Every line in the data below from the one containing "the opcode. -/" down to the one containing "else .rdStatus", both included, must be retyped exactly; no other line is to appear.

--- Input material Enclosed Below ---

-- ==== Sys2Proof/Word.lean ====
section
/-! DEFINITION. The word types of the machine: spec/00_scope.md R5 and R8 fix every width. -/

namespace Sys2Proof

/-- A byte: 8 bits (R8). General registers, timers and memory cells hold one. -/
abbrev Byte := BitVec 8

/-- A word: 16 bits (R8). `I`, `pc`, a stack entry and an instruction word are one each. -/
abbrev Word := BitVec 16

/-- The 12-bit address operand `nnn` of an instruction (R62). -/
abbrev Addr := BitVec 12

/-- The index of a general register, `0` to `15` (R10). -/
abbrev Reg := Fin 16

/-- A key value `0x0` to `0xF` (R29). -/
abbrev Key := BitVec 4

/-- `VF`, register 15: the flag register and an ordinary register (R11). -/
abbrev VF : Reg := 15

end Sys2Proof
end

--- End of Enclosed Input material ---
--- Input material Enclosed Below ---

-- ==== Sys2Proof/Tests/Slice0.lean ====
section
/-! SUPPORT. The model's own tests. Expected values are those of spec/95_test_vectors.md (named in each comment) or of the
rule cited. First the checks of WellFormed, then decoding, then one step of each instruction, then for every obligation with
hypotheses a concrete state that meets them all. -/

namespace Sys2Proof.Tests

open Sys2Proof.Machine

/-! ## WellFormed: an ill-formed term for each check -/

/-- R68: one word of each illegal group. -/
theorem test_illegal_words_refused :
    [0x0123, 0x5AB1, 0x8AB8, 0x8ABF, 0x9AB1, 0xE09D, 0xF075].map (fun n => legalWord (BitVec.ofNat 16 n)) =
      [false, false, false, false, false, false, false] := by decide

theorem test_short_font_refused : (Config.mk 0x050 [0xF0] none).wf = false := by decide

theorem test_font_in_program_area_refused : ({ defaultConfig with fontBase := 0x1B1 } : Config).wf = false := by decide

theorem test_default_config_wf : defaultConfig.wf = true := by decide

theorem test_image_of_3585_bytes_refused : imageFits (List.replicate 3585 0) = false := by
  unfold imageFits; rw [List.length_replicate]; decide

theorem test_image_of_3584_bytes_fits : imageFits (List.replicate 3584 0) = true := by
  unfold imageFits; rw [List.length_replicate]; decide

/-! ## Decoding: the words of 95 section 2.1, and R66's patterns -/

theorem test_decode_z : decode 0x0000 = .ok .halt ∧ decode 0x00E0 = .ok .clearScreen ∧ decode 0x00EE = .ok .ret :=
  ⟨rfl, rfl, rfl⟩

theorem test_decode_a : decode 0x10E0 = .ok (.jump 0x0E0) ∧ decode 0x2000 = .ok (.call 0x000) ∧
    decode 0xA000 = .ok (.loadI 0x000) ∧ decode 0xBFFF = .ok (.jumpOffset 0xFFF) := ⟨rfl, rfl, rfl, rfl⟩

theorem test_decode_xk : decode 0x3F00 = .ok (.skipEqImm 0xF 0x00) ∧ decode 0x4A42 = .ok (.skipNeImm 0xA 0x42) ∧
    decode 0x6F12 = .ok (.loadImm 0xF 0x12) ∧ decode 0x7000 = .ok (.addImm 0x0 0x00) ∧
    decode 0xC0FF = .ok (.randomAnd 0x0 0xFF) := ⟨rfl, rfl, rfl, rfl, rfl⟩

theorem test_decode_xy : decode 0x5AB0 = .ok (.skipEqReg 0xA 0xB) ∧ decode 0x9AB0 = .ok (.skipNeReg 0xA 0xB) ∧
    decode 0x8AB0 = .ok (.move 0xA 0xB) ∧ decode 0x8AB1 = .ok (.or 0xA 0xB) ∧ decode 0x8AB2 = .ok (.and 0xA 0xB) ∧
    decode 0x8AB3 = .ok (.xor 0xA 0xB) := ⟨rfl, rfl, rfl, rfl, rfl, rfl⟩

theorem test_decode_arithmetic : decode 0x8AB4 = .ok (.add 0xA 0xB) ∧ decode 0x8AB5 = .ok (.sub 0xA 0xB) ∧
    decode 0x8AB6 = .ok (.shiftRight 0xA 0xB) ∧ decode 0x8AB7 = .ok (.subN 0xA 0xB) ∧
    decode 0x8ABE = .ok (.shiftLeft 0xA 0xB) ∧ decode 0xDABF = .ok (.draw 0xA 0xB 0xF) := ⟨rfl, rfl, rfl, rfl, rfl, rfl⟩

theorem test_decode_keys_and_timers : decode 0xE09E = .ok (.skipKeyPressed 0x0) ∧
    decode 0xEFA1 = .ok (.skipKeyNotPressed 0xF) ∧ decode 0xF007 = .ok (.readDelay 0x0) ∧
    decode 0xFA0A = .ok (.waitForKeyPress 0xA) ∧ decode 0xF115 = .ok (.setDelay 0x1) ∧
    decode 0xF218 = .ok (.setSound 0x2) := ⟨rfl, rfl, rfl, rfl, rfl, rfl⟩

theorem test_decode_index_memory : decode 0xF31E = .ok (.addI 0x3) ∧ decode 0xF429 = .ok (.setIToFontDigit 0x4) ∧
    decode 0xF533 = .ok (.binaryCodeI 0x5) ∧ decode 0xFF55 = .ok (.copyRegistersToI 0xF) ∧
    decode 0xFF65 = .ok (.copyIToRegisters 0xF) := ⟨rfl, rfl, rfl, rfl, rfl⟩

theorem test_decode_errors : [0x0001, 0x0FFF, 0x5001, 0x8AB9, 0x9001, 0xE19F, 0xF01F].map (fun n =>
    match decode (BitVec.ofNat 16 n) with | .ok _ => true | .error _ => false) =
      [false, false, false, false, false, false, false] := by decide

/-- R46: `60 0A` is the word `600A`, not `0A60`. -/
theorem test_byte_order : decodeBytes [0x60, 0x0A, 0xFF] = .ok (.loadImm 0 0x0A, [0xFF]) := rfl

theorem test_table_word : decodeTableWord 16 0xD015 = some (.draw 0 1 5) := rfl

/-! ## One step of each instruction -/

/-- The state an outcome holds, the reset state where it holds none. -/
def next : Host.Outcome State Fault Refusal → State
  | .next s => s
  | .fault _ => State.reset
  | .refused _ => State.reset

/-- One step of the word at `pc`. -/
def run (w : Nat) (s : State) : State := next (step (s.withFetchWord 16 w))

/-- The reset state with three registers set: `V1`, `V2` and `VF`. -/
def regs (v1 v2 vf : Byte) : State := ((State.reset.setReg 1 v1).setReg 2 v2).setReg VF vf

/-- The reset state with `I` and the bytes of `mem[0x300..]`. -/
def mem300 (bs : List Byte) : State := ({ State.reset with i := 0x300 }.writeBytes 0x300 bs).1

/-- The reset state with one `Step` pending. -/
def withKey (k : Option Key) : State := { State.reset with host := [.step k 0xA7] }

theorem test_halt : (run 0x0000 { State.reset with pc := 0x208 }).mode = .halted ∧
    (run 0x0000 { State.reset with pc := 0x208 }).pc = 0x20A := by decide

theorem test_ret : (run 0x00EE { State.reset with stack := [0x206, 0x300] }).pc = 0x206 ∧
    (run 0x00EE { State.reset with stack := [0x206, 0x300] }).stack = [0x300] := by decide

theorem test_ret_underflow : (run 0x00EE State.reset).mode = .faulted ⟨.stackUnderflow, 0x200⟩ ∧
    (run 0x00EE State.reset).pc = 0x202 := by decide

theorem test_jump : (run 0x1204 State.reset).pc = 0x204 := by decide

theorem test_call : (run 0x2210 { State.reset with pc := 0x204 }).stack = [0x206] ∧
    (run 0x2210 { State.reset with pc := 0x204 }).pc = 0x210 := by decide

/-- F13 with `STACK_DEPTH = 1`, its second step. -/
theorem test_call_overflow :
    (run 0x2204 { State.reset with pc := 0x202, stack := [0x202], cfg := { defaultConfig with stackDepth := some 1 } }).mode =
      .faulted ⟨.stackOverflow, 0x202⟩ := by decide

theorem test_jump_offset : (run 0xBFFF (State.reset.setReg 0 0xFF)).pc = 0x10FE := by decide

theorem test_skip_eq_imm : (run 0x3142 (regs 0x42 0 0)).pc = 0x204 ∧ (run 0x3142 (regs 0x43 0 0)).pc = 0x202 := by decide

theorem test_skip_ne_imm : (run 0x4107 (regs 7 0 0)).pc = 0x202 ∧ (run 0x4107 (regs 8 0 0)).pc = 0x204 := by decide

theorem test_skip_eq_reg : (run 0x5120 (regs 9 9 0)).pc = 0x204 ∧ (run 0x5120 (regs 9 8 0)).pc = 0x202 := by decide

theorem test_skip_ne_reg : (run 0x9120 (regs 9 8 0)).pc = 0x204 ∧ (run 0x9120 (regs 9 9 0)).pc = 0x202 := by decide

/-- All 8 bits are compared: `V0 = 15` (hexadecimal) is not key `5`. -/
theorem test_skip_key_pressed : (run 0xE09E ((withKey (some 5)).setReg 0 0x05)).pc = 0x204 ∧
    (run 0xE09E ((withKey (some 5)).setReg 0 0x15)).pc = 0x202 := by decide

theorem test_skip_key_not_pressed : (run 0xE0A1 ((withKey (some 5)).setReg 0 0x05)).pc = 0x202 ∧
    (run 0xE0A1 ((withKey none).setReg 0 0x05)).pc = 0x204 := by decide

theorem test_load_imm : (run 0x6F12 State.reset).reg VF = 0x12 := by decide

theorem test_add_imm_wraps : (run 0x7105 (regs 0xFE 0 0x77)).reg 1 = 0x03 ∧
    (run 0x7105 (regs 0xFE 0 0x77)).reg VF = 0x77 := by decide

--- End of Enclosed Input material ---
--- Input material Enclosed Below ---

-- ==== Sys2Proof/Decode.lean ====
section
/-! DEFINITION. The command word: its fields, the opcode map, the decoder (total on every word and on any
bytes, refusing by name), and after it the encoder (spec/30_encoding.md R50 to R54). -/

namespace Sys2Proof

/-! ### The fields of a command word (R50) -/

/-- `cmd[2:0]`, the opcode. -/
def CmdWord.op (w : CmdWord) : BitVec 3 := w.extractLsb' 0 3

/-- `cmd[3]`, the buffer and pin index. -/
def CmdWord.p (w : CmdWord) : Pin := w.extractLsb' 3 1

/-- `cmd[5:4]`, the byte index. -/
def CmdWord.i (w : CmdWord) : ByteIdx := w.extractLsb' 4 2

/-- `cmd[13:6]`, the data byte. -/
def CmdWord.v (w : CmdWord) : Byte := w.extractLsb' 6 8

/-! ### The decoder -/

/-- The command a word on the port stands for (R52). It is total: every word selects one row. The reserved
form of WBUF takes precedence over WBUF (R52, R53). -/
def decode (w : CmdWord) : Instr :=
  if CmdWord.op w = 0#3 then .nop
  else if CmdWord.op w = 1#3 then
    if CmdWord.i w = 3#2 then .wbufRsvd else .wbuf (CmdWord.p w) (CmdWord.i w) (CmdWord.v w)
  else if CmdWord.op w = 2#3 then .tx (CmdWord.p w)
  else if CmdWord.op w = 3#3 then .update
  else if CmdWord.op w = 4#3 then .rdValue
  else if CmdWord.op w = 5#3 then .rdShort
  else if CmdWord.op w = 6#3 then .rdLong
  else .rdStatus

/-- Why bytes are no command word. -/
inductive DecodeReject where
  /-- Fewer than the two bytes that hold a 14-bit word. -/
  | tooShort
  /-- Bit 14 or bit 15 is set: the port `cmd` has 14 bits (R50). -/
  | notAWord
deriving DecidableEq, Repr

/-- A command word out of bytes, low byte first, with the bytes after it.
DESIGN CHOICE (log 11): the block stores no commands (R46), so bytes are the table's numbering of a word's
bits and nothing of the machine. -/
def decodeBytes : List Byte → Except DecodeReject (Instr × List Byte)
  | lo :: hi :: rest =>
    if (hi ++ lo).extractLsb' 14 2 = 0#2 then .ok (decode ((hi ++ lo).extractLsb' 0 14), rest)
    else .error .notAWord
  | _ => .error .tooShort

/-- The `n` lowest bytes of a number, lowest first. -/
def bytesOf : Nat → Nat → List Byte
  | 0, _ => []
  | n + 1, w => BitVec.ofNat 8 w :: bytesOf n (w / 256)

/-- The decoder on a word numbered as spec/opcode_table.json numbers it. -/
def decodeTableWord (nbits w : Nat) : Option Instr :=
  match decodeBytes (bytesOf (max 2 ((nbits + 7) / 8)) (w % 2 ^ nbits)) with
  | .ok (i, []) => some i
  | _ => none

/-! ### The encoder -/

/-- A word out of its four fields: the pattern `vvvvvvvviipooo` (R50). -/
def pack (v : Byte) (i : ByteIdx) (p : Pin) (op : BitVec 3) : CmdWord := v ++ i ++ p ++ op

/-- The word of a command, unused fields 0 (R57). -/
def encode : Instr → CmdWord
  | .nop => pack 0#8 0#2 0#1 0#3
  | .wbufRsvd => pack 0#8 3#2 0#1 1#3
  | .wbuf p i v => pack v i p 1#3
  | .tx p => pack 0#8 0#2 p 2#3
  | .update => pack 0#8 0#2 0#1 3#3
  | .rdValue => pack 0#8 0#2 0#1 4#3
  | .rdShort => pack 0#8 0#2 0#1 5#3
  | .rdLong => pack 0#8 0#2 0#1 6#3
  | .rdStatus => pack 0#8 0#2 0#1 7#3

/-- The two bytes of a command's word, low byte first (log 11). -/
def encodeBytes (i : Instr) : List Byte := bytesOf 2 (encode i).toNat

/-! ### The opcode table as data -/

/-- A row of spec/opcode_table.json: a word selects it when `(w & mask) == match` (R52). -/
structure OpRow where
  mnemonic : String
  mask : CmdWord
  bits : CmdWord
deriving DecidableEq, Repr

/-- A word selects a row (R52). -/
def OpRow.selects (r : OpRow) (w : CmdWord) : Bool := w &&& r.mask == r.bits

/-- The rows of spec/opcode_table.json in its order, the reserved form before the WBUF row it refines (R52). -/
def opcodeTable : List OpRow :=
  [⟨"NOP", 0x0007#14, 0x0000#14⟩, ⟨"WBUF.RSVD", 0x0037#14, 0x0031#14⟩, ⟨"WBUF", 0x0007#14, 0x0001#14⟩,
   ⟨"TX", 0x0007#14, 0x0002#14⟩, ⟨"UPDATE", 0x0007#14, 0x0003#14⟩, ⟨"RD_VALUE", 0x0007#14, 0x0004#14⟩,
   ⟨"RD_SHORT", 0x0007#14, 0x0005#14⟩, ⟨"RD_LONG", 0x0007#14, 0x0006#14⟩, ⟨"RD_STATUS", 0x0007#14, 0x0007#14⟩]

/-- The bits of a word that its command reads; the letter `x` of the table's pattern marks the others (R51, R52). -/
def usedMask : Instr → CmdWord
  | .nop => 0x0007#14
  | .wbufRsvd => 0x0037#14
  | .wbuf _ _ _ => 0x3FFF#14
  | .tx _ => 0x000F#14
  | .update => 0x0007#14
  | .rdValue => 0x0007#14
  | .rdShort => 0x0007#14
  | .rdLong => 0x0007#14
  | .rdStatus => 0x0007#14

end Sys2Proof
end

--- End of Enclosed Input material ---

Answer to this problem ::
/-- `cmd[2:0]`, the opcode. -/
def CmdWord.op (w : CmdWord) : BitVec 3 := w.extractLsb' 0 3

/-- `cmd[3]`, the buffer and pin index. -/
def CmdWord.p (w : CmdWord) : Pin := w.extractLsb' 3 1

/-- `cmd[5:4]`, the byte index. -/
def CmdWord.i (w : CmdWord) : ByteIdx := w.extractLsb' 4 2

/-- `cmd[13:6]`, the data byte. -/
def CmdWord.v (w : CmdWord) : Byte := w.extractLsb' 6 8

/-! ### The decoder -/

/-- The command a word on the port stands for (R52). It is total: every word selects one row. The reserved
form of WBUF takes precedence over WBUF (R52, R53). -/
def decode (w : CmdWord) : Instr :=
  if CmdWord.op w = 0#3 then .nop
  else if CmdWord.op w = 1#3 then
    if CmdWord.i w = 3#2 then .wbufRsvd else .wbuf (CmdWord.p w) (CmdWord.i w) (CmdWord.v w)
  else if CmdWord.op w = 2#3 then .tx (CmdWord.p w)
  else if CmdWord.op w = 3#3 then .update
  else if CmdWord.op w = 4#3 then .rdValue
  else if CmdWord.op w = 5#3 then .rdShort
  else if CmdWord.op w = 6#3 then .rdLong
  else .rdStatus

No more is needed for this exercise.